К гектографу стал Юзеф, а Лиза и Николай, схватив газету, побежали в исполком, в мастерские и в другие учреждения.
— Товарищи, посмотрите! — звенел высокий голос девушки. — Сегодня выпускаем!
В мастерских дали гудок, и люди таежной столицы начали кучками сбегаться к исполнительному комитету.
— Товарищи! Пишите обо всем… О нашей работе, о геройствах отдельных борцов! — надрывалась Лиза. — А почин сделали вот эти товарищи!
И она широко взмахнула рукой в сторону растерявшихся Чеканова и Юзефа.
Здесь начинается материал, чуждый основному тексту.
-- ==== Sys2Proof/Machine/Shift.lean ====
section
/-! DEFINITION. The shifts and SWAP (spec 45_shift.md R280 to R285). -/

namespace Sys2Proof.Machine

/-- One place of a shift: the bit shifted out and the new value. -/
abbrev ShiftStep := Long → Bool × Long

/-- One place left: `last <- v[31]; v <- v[30:0] : 0` (R280). -/
def shiftLeftStep : ShiftStep := fun v => (v.getLsbD 31, v.extractLsb' 0 31 ++ 0#1)

/-- One place right, logical: `last <- v[0]; v <- 0 : v[31:1]` (R280). -/
def shiftRightLogicalStep : ShiftStep := fun v => (v.getLsbD 0, 0#1 ++ v.extractLsb' 1 31)

/-- One place right, arithmetic: `last <- v[0]; v <- v[31] : v[31:1]` (R280). -/
def shiftRightArithmeticStep : ShiftStep := fun v => (v.getLsbD 0, v.extractLsb' 31 1 ++ v.extractLsb' 1 31)

/-- `repeat count times` (R280): the value and the last bit shifted out, none for a count of zero. -/
def shiftLoop (step : ShiftStep) : Nat → Long → Option Bool → Long × Option Bool
  | 0, v, last => (v, last)
  | n + 1, v, _ => shiftLoop step n (step v).2 (some (step v).1)

/-- The count of a shift: 1 to 8, or a data register modulo 64 (R280). -/
def shiftCount (cnt : ShiftCount) (s : State) : Nat :=
  match cnt with
  | .imm c => if c.val = 0 then 8 else c.val
  | .reg dy => ((s.getD dy).extractLsb' 0 6).toNat

/-- The flags of a shift: C cleared and X unchanged for a count of zero (R280). -/
def shiftFlags (v : Long) (last : Option Bool) (f : Flags) : Flags :=
  match last with
  | none => ⟨f.x, v.getLsbD 31, decide (v = 0#32), false, false⟩
  | some b => ⟨b, v.getLsbD 31, decide (v = 0#32), false, b⟩

/-- A shift of a data register (R280). -/
def shiftOp (step : ShiftStep) (cnt : ShiftCount) (dx : Fin 8) (s : State) : Res Unit :=
  let r := shiftLoop step (shiftCount cnt s) (s.getD dx) none
  (modifyD dx (fun _ f => (r.1, shiftFlags r.1 r.2 f)) s).bind fun _ s => advance 1 s

/-- ASL.L (R281). -/
def execAsl (cnt : ShiftCount) (dx : Fin 8) (s : State) : Host.Outcome State Fault Refusal :=
  finish s (shiftOp shiftLeftStep cnt dx s)

/-- ASR.L (R282). -/
def execAsr (cnt : ShiftCount) (dx : Fin 8) (s : State) : Host.Outcome State Fault Refusal :=
  finish s (shiftOp shiftRightArithmeticStep cnt dx s)

/-- LSL.L (R283). -/
def execLsl (cnt : ShiftCount) (dx : Fin 8) (s : State) : Host.Outcome State Fault Refusal :=
  finish s (shiftOp shiftLeftStep cnt dx s)

/-- LSR.L (R284). -/
def execLsr (cnt : ShiftCount) (dx : Fin 8) (s : State) : Host.Outcome State Fault Refusal :=
  finish s (shiftOp shiftRightLogicalStep cnt dx s)

/-- SWAP.W (R285): the flags are those of all 32 bits. -/
def execSwap (dx : Fin 8) (s : State) : Host.Outcome State Fault Refusal :=
  finish s <|
    (modifyD dx (fun d f => logicResult (d.extractLsb' 0 16 ++ d.extractLsb' 16 16) f) s).bind fun _ s => advance 1 s

end Sys2Proof.Machine
end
Против партизанского отряда на смежных трех станциях стягивались крупные силы чехословаков. Видя гибель белой армии, они двигались с Уральского фронта в Восточную Сибирь, еще не истощенную скотом и хлебом. К тому же отсюда открывался легко доступный путь для перевозки на родину награбленного добра.
Опасаясь, что партизаны окончательно разрушат магистраль, чехи решили оградить себя от разгрома и неминуемой расправы со стороны русских рабочих и крестьян. Чтобы удобнее перевозить тяжелые орудия, они выгнали все население строить мосты через ручьи и гати. Вокруг деревень вырубались все леса, и засушенная солнцем листва желтела огромным обручем, как венок на крышке гроба.
Партизанские подрывники и эшелоносниматели не могли уже пробираться на линию. Оружейные запасы армии пополнялись только из своих мастерских. В ожидании сильного наступления отряд снова укреплялся за рекой и по окрестным сопкам. Все внимание бойцов, штаба и исполкома было уделено вопросам самообороны.
Плетунова ввели в типографскую комнату и Лиза, тряхнув золотистой челкой, сказала:
— Вот, товарищи, нам дали нового сотрудника… Он рабочий из города и бежал от белых.
Юзеф радостно пожал руку вошедшего, а Чеканов долго рассматривал гостя маленькими серыми глазами и, помычав что-то себе под нос, спросил:
— Где работал?
Пришедший уронил взгляд на пол, но не растерялся. Его птичья физиономия вытянулась вперед, как будто хотела клюнуть наборщика.
— Я служил у Маклыгина в обувном магазине, — ответил он.
— А… Значит, рабочий из тебя веревочный, — неприязненно рассмеялся Чеканов. — Как фамилия-то? В мутных глазах гостя метнулись искры.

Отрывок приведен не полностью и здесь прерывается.